One question is whether we should be continuing with a focus on replication studies. Noah Haber was critical of the number of talks that focused on replication, but I had a rather different take on this: it depends on what the purpose of a replication study is. I think further replication initiatives, in the style of the original Reproducibility Project, can be invaluable in highlighting problems (or not) in a field. Tim Errington's talk about the Cancer Biology Reproducibility Project demonstrated beautifully how a systematic attempt to replicate findings can reveal major problems in a field. Studies in this area are often dependent on specialised procedures and materials, which are either poorly described or unavailable. In such circumstances it becomes impossible for other labs to reproduce the methods, let alone replicate the results. The mindset of many researchers in this area is also unhelpful – the sense is that competition dominates, and open science ideals are not part of the training of scientists. But these are problems that can be fixed.

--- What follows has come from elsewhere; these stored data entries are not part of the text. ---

/-- Witness for `RamResponseCheck`, both clauses: a response with one word, and one with an extra byte and a wrong
count. -/
theorem test_witness_RamResponseCheck :
    (awaiting 6 (.ram 0x1000 1) [0x83, 0x10, 0, 1, 0, 9]).rchk = .ram 0x1000 1 ∧
    answers (step { awaiting 6 (.ram 0x1000 1) [0x83, 0x10, 0, 1, 0, 9] with script := [.fe] })
      (fun t => t.status = .ok ∧ t.pos = 7 ∧ t.fend = 9) = true ∧
    answers (step { awaiting 6 (.ram 0x1000 2) [0x83, 0x10, 0, 1, 0, 9] with script := [.fe] })
      (fun t => t.status = .responseMismatch) = true := by decide

/-- Witness for `ReceiveFindsTheFrame`: a stray byte and a stray header byte A before the frame of vector V42-17, and a
byte after it. -/
theorem test_witness_ReceiveFindsTheFrame :
    (hunting .huntA [0x17, 0x5A, 0x5A, 0xA5, 1, 0x81, 9]).script = [] ∧
    (hunting .huntA [0x17, 0x5A, 0x5A, 0xA5, 1, 0x81, 9]).rchk = .none ∧
    (hunting .huntA [0x17, 0x5A, 0x5A, 0xA5, 1, 0x81, 9]).rxq = [0x17, 0x5A] ++ [0x5A, 0xA5, 1] ++ [0x81] ++ [9] ∧
    ¬([0x5A, 0xA5] <:+: [(0x17 : Byte), 0x5A]) ∧ [(0x81 : Byte)].length = (1 : Byte).toNat := by decide

/-- Witness for `AppendedValueComesBack`: two bytes at the end of the buffer, and a frame with its header. -/
theorem test_witness_AppendedValueComesBack :
    appendBytesOf (.appendVar 0xBEEF) = some [0xBE, 0xEF] ∧ (Instr.appendVar 0xBEEF).wf = true ∧
    extractWidthOf .extractAction = some 2 ∧ (opened 0x82).mode ≠ .rx ∧ (opened 0x82).err = false ∧
    ({ opened 0x82 with pos := 253 } : State).pos.toNat + 2 = 255 ∧ (opened 0x82).pos.toNat = 4 ∧
    bufByte (opened 0x82) 0 = 0x5A ∧ bufByte (opened 0x82) 1 = 0xA5 ∧ State.reset.script = [] ∧
    State.reset.rxst = .idle := by decide

/-- Witness for `WireCommandTakesTheFrameIn`, with and without a pending check. -/
theorem test_witness_WireCommandTakesTheFrameIn :
    wireCommandOf .wireWriteRam = some 0x82 ∧ (awaiting 1 .none [0x82]).rxst = .body ∧
    (awaiting 1 .none [0x82]).rxq.head? = some 0x82 ∧ (awaiting 1 .none [0x82]).rxlen.toNat = 1 ∧
    (awaiting 1 .none [0x82]).rchk = .none := by decide

/-- Witness for `WireCommandIsNoOperationWord`: a busy FE, an idle one, and a decoded word. -/
theorem test_witness_WireCommandIsNoOperationWord :
    wireCommandOf .wireReadRam = some 0x83 ∧ frameLedBy 0x83 (hunting .huntA [0x83]) = false ∧
    busy (hunting .huntA [0x83]) = true ∧ frameLedBy 0x83 State.reset = false ∧ busy State.reset = false ∧
    decode (.opw 0x22000000#32 []) = .ok .receive := by decide

/-- Witness for `ExtractReadsTheField`: both widths, at the end of the frame. -/
theorem test_witness_ExtractReadsTheField :
    extractWidthOf .extractReg = some 1 ∧ extractWidthOf .extractVar = some 2 ∧ (received 7).mode = .rx ∧
    (received 7).err = false ∧ (received 7).pos.toNat + 1 = (received 7).fend.toNat ∧
    (received 6).pos.toNat + 2 = (received 6).fend.toNat := by decide
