-- ==== Sys2Proof/Syntax.lean ====
section
/-!
DEFINITION. Syntax.lean: the commands of the block, one constructor per row of the spec's opcode table, in its order.
An operand is what the row's event brings with it: a level, a count, a measured value or the bytes of a transfer.
-/
namespace Sys2Proof
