-- ==== Sys2Proof/Machine/Sparse.lean ====
section
/-!
DEFINITION. Machine/Sparse.lean: a map from natural-number keys held as a list in ONE canonical form.
Keys rise strictly and no entry equals what an unlisted key reads as, so equal maps are equal lists.
The register file, every memory and every per-line store of the model is one of these.
-/
namespace Sys2Proof.Machine

/-- What is listed at key `k`, if anything. -/
def Sparse.find {α : Type} : List (Nat × α) → Nat → Option α
  | [], _ => none
  | (j, v) :: m, k => if j = k then some v else Sparse.find m k

/-- The value at `k`, where unlisted keys read as `d k`. -/
def Sparse.get {α : Type} (d : Nat → α) (m : List (Nat × α)) (k : Nat) : α :=
  (Sparse.find m k).getD (d k)

/-- List `v` at `k`, keeping the keys rising. -/
def Sparse.insert {α : Type} : List (Nat × α) → Nat → α → List (Nat × α)
  | [], k, v => [(k, v)]
  | (j, w) :: m, k, v =>
    if k < j then (k, v) :: (j, w) :: m
    else if k = j then (k, v) :: m
    else (j, w) :: Sparse.insert m k v

/-- Unlist `k`. -/
def Sparse.erase {α : Type} : List (Nat × α) → Nat → List (Nat × α)
  | [], _ => []
  | (j, w) :: m, k => if j = k then Sparse.erase m k else (j, w) :: Sparse.erase m k

/-- Make `k` read as `v`: a value equal to what an unlisted key reads as is not listed. -/
def Sparse.set {α : Type} [DecidableEq α] (d : Nat → α) (m : List (Nat × α)) (k : Nat) (v : α) :
    List (Nat × α) :=
  if v = d k then Sparse.erase m k else Sparse.insert m k v

/-- Every key of the list is above `b`, and keys rise strictly. -/
def Sparse.rising {α : Type} : Option Nat → List (Nat × α) → Bool
  | _, [] => true
  | none, (k, _) :: m => Sparse.rising (some k) m
  | some b, (k, _) :: m => decide (b < k) && Sparse.rising (some k) m

/-- No entry equals what an unlisted key reads as. -/
def Sparse.lean {α : Type} [DecidableEq α] (d : Nat → α) : List (Nat × α) → Bool
  | [] => true
  | (k, v) :: m => decide (v ≠ d k) && Sparse.lean d m

/-- The canonical form: strictly rising keys, nothing listed at its own default. -/
def Sparse.wf {α : Type} [DecidableEq α] (d : Nat → α) (m : List (Nat × α)) : Bool :=
  Sparse.rising none m && Sparse.lean d m

end Sys2Proof.Machine
end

As was evident from my questions after the talk, I was less enthused by the idea of doing a large, replication of Darryl Bem's studies on extra-sensory perception. Zoltán Kekecs and his team have put in a huge amount of work to ensure that this study meets the highest standards of rigour, and it is a model of collaborative planning, ensuring input into the research questions and design from those with very different prior beliefs. I just wondered what the point was. If you want to put in all that time, money and effort, wouldn't it be better to investigate a hypothesis about something that doesn't contradict the laws of physics? There were two responses to this. Zoltán's view was that the study would tell us more than whether or not precognition exists: it would provide a model of methods that could be extended to other questions. That seems reasonable: some of the innovations, in terms of automated methods and collaborative working could be applied in other contexts to ensure original research was done to the highest standards. Jonathan Schooler, on the other hand, felt it was unscientific of me to prejudge the question, given a large previous literature of positive findings on ESP, including a meta-analysis. Given that I come from a field where there are numerous phenomena that have been debunked after years of apparent positive evidence, I was not swayed by this argument. (See for instance this blogpost on 5-HTTLPR and depression). If the study by Kekecs et al sets such a high standard that the results will be treated as definitive, then I guess it might be worthwhile. But somehow I doubt that a null finding in this study will convince believers to abandon this line of work.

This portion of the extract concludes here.